=== BRIEF ===
Go to the line below containing "listed address, and" and print exactly from there through the line containing "s.chain.down = false", both included. Print nothing else.

=== EXERCISE INPUT ===

§ §

/-- The conversion wait ends 1 ms after t_b, once every pair is recorded: the READ of the first address that is read is sent with
the capture's tag. The listed addresses before it are not read: their kept readings grow older and stand for them. With no
listed address, and with none that is read, the hold ends and the capture waits to be built. The µs time base follows the
operand (log 4). -/
def Obligations.ReadsBegin : Prop :=
  ∀ (us tb : Us) (c : Capture) (s : State), s.calm → s.restful → s.chain.line = .conversion tb → 1000 ≤ elapsed (usAfter s us) tb →
    s.chain.down = false → s.plan.captures.find? Capture.holding = some c → c.paired = true →
    (∀ (m : Item) (l : List Item), c.items = m :: l → m.settled = false → (s.chain.entry m.addr).any readable = true →
      exec (.conversionWaitEnd us) s = .next { s with
        conv.us := usAfter s us
        chain.line := .sending ⟨.read, m.addr, c.tag, []⟩ })
    ∧ (c.items = [] → s.chain.requests = [] →
      exec (.conversionWaitEnd us) s = .next { s with
        conv.us := usAfter s us
        chain.hold := none
        chain.line := .idle
        plan.captures := s.plan.captures.filter (fun c => !c.holding)
          ++ (s.plan.captures.filter Capture.holding).map fun c => { c with stage := .building } })
    ∧ (∀ (before : List Item) (m : Item) (after : List Item), c.items = before ++ m :: after →
        (c.items.map (·.addr)).Nodup → (∀ n ∈ before, (s.chain.entry n.addr).any readable = false) →
        (∀ n ∈ c.items, n.settled = false) → (s.chain.entry m.addr).any readable = true →
      Goes (.conversionWaitEnd us) s fun t =>
        t.chain.line = .sending ⟨.read, m.addr, c.tag, []⟩
          ∧ t.plan.captures.find? Capture.holding = some { c with items := before.map (passedOver s) ++ m :: after }
          ∧ (∀ n ∈ before, t.plan.keptAt n.addr = (passedOver s n).reading)
          ∧ (∀ a, (∀ n ∈ before, n.addr ≠ a) → t.plan.keptAt a = s.plan.keptAt a)
          ∧ t = { s with
              conv.us := usAfter s us
              chain.line := t.chain.line
              plan.captures := t.plan.captures
              plan.kept := t.plan.kept })
    ∧ (s.chain.requests = [] → (c.items.map (·.addr)).Nodup → (∀ n ∈ c.items, n.settled = false) →
        (∀ n ∈ c.items, (s.chain.entry n.addr).any readable = false) →
      Goes (.conversionWaitEnd us) s fun t =>
        t.chain.hold = none ∧ t.chain.line = .idle
          ∧ { c with stage := .building, items := c.items.map (passedOver s) } ∈ t.plan.captures
          ∧ (∀ n ∈ c.items, t.plan.keptAt n.addr = (passedOver s n).reading)
          ∧ (∀ a, (∀ n ∈ c.items, n.addr ≠ a) → t.plan.keptAt a = s.plan.keptAt a)
          ∧ t = { s with
              conv.us := usAfter s us
              chain.hold := none
              chain.line := .idle
              plan.captures := t.plan.captures
              plan.kept := t.plan.kept })

/-! ### Answers -/

/-- The item of a capture that is sent the next READ once an address has ended its turn: the first one, in the ascending order
of the list, that has not ended its own and that the working map lets be read (R19). -/
def nextToRead (s : State) (c : Capture) (addr : Nat) : Option Item :=
  c.items.find? fun n => decide (n.addr ≠ addr) && !n.settled && (s.chain.entry n.addr).any readable
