/-- `storeFault` keeps the canonical form of the memory. -/
@[simp] theorem storeFault_wf (s : State) (c : StoreFaultCause) (item : Option StoreItem) (hw : s.mem.wf = true) :
    (s.storeFault c item).mem.wf = true := by
  simp only [State.storeFault]; (repeat' split) <;> first | exact hw | simp (maxDischargeDepth := 20) [hw, store_wf]

/-- What `finishWrite` leaves alone. -/
@[simp] theorem finishWrite_frame (s : State) (r : Running) (matched : Bool) :
    (s.finishWrite r matched).pins = s.pins ∧ (s.finishWrite r matched).port = s.port ∧
    (s.finishWrite r matched).attn.enables = s.attn.enables ∧ (s.finishWrite r matched).attn.levels = s.attn.levels ∧
    (s.finishWrite r matched).attn.mask = s.attn.mask ∧ (s.finishWrite r matched).chain = s.chain ∧
    (s.finishWrite r matched).conv = s.conv ∧ (s.finishWrite r matched).plan = s.plan ∧
    (s.finishWrite r matched).sup = s.sup ∧ (s.finishWrite r matched).ev = s.ev ∧
    (s.finishWrite r matched).power = s.power ∧ (s.finishWrite r matched).store.queue = s.store.queue ∧
    (s.finishWrite r matched).store.startUp = s.store.startUp ∧
    (s.finishWrite r matched).store.active = s.store.active ∧
    (s.finishWrite r matched).store.activeBank = s.store.activeBank ∧
    (s.finishWrite r matched).store.activeVersion = s.store.activeVersion ∧
    (s.finishWrite r matched).store.clampCount = s.store.clampCount ∧
    (s.finishWrite r matched).store.outcome = s.store.outcome ∧ (s.finishWrite r matched).store.lost = s.store.lost ∧
    (s.finishWrite r matched).store.taken = s.store.taken ∧
    (s.finishWrite r matched).store.inForce = s.store.inForce ∧
    (s.finishWrite r matched).store.rangeClamps = s.store.rangeClamps ∧
    (s.finishWrite r matched).store.hardClamps = s.store.hardClamps ∧
    (s.finishWrite r matched).store.keySlip = s.store.keySlip ∧ (s.finishWrite r matched).upd = s.upd ∧
    (s.finishWrite r matched).free = s.free ∧ (s.finishWrite r matched).pending = s.pending := by
  simp only [State.finishWrite]; (repeat' split) <;> (first | rfl | simp)

/-- `finishWrite` keeps the canonical form of the memory. -/
@[simp] theorem finishWrite_wf (s : State) (r : Running) (matched : Bool) (hw : s.mem.wf = true) :
    (s.finishWrite r matched).mem.wf = true := by
  simp only [State.finishWrite]; (repeat' split) <;> first | exact hw | simp (maxDischargeDepth := 20) [hw, store_wf]

/-- What `computeInForce` leaves alone. -/
@[simp] theorem computeInForce_frame (s : State) :
    (s.computeInForce).mem = s.mem ∧ (s.computeInForce).pins = s.pins ∧ (s.computeInForce).port = s.port ∧
    (s.computeInForce).attn = s.attn ∧ (s.computeInForce).chain = s.chain ∧ (s.computeInForce).conv = s.conv ∧
    (s.computeInForce).plan = s.plan ∧ (s.computeInForce).sup = s.sup ∧ (s.computeInForce).ev = s.ev ∧
    (s.computeInForce).power = s.power ∧ (s.computeInForce).store.nv = s.store.nv ∧
    (s.computeInForce).store.work = s.store.work ∧ (s.computeInForce).store.queue = s.store.queue ∧
    (s.computeInForce).store.running = s.store.running ∧ (s.computeInForce).store.startUp = s.store.startUp ∧
    (s.computeInForce).store.active = s.store.active ∧ (s.computeInForce).store.activeBank = s.store.activeBank ∧
    (s.computeInForce).store.activeVersion = s.store.activeVersion ∧
    (s.computeInForce).store.clampCount = s.store.clampCount ∧ (s.computeInForce).store.outcome = s.store.outcome ∧
    (s.computeInForce).store.faultCause = s.store.faultCause ∧
    (s.computeInForce).store.faultItem = s.store.faultItem ∧
    (s.computeInForce).store.faultCount = s.store.faultCount ∧ (s.computeInForce).store.lost = s.store.lost ∧
    (s.computeInForce).store.taken = s.store.taken ∧ (s.computeInForce).store.rangeClamps = s.store.rangeClamps ∧
    (s.computeInForce).store.keySlip = s.store.keySlip ∧ (s.computeInForce).upd = s.upd ∧
    (s.computeInForce).free = s.free ∧ (s.computeInForce).pending = s.pending := by
  simp only [State.computeInForce]; (repeat' split) <;> (first | rfl | simp)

§ §

=== ANSWER TO THE EXERCISE ===
listed address, and with none that is read, the hold ends and the capture waits to be built. The µs time base follows the
operand (log 4). -/
def Obligations.ReadsBegin : Prop :=
  ∀ (us tb : Us) (c : Capture) (s : State), s.calm → s.restful → s.chain.line = .conversion tb → 1000 ≤ elapsed (usAfter s us) tb →
    s.chain.down = false → s.plan.captures.find? Capture.holding = some c → c.paired = true →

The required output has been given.